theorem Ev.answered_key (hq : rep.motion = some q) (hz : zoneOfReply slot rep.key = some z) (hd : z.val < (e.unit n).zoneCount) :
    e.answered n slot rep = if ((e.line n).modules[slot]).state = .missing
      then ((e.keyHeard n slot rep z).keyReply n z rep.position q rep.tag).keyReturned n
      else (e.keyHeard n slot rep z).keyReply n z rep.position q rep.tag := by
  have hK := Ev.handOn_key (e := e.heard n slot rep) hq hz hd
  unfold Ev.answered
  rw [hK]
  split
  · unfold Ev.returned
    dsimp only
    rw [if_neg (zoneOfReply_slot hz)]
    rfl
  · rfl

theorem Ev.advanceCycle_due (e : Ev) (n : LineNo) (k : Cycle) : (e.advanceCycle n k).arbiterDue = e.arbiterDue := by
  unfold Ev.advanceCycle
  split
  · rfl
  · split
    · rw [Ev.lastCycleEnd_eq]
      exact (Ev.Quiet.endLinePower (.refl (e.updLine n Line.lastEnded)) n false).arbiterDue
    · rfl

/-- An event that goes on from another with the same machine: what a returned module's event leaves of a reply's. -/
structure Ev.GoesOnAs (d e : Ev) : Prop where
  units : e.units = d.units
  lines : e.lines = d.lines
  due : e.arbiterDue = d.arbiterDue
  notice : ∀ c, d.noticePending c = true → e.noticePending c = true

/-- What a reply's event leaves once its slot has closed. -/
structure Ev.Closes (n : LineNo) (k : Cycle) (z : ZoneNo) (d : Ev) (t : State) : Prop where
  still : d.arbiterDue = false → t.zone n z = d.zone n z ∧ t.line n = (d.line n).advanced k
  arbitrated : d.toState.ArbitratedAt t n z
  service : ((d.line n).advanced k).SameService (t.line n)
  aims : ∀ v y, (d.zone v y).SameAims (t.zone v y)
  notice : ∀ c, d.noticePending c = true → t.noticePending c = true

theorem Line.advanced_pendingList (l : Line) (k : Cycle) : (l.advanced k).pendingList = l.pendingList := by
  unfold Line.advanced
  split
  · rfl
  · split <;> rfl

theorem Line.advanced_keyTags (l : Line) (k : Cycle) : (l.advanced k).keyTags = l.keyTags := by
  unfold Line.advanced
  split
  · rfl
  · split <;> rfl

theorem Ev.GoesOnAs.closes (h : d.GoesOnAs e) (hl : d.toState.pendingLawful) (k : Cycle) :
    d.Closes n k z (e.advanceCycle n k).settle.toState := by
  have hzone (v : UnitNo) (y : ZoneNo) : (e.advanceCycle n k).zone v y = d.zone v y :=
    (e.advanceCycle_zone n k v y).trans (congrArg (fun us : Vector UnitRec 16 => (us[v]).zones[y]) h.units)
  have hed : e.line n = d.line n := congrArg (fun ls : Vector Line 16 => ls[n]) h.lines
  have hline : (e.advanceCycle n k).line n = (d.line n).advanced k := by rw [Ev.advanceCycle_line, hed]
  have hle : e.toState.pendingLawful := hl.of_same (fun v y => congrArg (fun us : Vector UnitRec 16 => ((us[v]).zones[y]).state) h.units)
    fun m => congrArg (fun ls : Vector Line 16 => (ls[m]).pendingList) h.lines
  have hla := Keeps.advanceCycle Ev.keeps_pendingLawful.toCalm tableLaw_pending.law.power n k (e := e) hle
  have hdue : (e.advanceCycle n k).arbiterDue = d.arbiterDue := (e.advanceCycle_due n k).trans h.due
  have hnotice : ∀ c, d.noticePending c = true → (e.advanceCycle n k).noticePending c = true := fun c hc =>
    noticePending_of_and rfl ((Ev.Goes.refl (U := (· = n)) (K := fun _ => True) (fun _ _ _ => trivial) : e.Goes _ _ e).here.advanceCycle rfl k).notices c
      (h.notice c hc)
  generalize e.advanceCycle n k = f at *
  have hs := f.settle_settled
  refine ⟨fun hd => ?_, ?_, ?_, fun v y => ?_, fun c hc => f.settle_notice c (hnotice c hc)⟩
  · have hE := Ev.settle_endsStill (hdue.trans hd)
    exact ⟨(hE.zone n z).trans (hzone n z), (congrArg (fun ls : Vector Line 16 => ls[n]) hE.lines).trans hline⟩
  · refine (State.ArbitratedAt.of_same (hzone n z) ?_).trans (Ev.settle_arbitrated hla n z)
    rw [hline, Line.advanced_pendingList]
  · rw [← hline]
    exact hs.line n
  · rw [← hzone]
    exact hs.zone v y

◆ Problem description
Output all records verbatim.

◆ Response
theorem Ev.answered_key (hq : rep.motion = some q) (hz : zoneOfReply slot rep.key = some z) (hd : z.val < (e.unit n).zoneCount) :
    e.answered n slot rep = if ((e.line n).modules[slot]).state = .missing
      then ((e.keyHeard n slot rep z).keyReply n z rep.position q rep.tag).keyReturned n
      else (e.keyHeard n slot rep z).keyReply n z rep.position q rep.tag := by
  have hK := Ev.handOn_key (e := e.heard n slot rep) hq hz hd
  unfold Ev.answered
  rw [hK]
  split
  · unfold Ev.returned
    dsimp only
    rw [if_neg (zoneOfReply_slot hz)]
    rfl
  · rfl

theorem Ev.advanceCycle_due (e : Ev) (n : LineNo) (k : Cycle) : (e.advanceCycle n k).arbiterDue = e.arbiterDue := by
  unfold Ev.advanceCycle
  split
  · rfl
  · split
    · rw [Ev.lastCycleEnd_eq]
      exact (Ev.Quiet.endLinePower (.refl (e.updLine n Line.lastEnded)) n false).arbiterDue
    · rfl

/-- An event that goes on from another with the same machine: what a returned module's event leaves of a reply's. -/
structure Ev.GoesOnAs (d e : Ev) : Prop where
  units : e.units = d.units
  lines : e.lines = d.lines
  due : e.arbiterDue = d.arbiterDue
  notice : ∀ c, d.noticePending c = true → e.noticePending c = true

/-- What a reply's event leaves once its slot has closed. -/
structure Ev.Closes (n : LineNo) (k : Cycle) (z : ZoneNo) (d : Ev) (t : State) : Prop where
  still : d.arbiterDue = false → t.zone n z = d.zone n z ∧ t.line n = (d.line n).advanced k
  arbitrated : d.toState.ArbitratedAt t n z
  service : ((d.line n).advanced k).SameService (t.line n)
  aims : ∀ v y, (d.zone v y).SameAims (t.zone v y)
  notice : ∀ c, d.noticePending c = true → t.noticePending c = true

theorem Line.advanced_pendingList (l : Line) (k : Cycle) : (l.advanced k).pendingList = l.pendingList := by
  unfold Line.advanced
  split
  · rfl
  · split <;> rfl

theorem Line.advanced_keyTags (l : Line) (k : Cycle) : (l.advanced k).keyTags = l.keyTags := by
  unfold Line.advanced
  split
  · rfl
  · split <;> rfl

theorem Ev.GoesOnAs.closes (h : d.GoesOnAs e) (hl : d.toState.pendingLawful) (k : Cycle) :
    d.Closes n k z (e.advanceCycle n k).settle.toState := by
  have hzone (v : UnitNo) (y : ZoneNo) : (e.advanceCycle n k).zone v y = d.zone v y :=
    (e.advanceCycle_zone n k v y).trans (congrArg (fun us : Vector UnitRec 16 => (us[v]).zones[y]) h.units)
  have hed : e.line n = d.line n := congrArg (fun ls : Vector Line 16 => ls[n]) h.lines
  have hline : (e.advanceCycle n k).line n = (d.line n).advanced k := by rw [Ev.advanceCycle_line, hed]
  have hle : e.toState.pendingLawful := hl.of_same (fun v y => congrArg (fun us : Vector UnitRec 16 => ((us[v]).zones[y]).state) h.units)
    fun m => congrArg (fun ls : Vector Line 16 => (ls[m]).pendingList) h.lines
  have hla := Keeps.advanceCycle Ev.keeps_pendingLawful.toCalm tableLaw_pending.law.power n k (e := e) hle
  have hdue : (e.advanceCycle n k).arbiterDue = d.arbiterDue := (e.advanceCycle_due n k).trans h.due
  have hnotice : ∀ c, d.noticePending c = true → (e.advanceCycle n k).noticePending c = true := fun c hc =>
    noticePending_of_and rfl ((Ev.Goes.refl (U := (· = n)) (K := fun _ => True) (fun _ _ _ => trivial) : e.Goes _ _ e).here.advanceCycle rfl k).notices c
      (h.notice c hc)
  generalize e.advanceCycle n k = f at *
  have hs := f.settle_settled
  refine ⟨fun hd => ?_, ?_, ?_, fun v y => ?_, fun c hc => f.settle_notice c (hnotice c hc)⟩
  · have hE := Ev.settle_endsStill (hdue.trans hd)
    exact ⟨(hE.zone n z).trans (hzone n z), (congrArg (fun ls : Vector Line 16 => ls[n]) hE.lines).trans hline⟩
  · refine (State.ArbitratedAt.of_same (hzone n z) ?_).trans (Ev.settle_arbitrated hla n z)
    rw [hline, Line.advanced_pendingList]
  · rw [← hline]
    exact hs.line n
  · rw [← hzone]
    exact hs.zone v y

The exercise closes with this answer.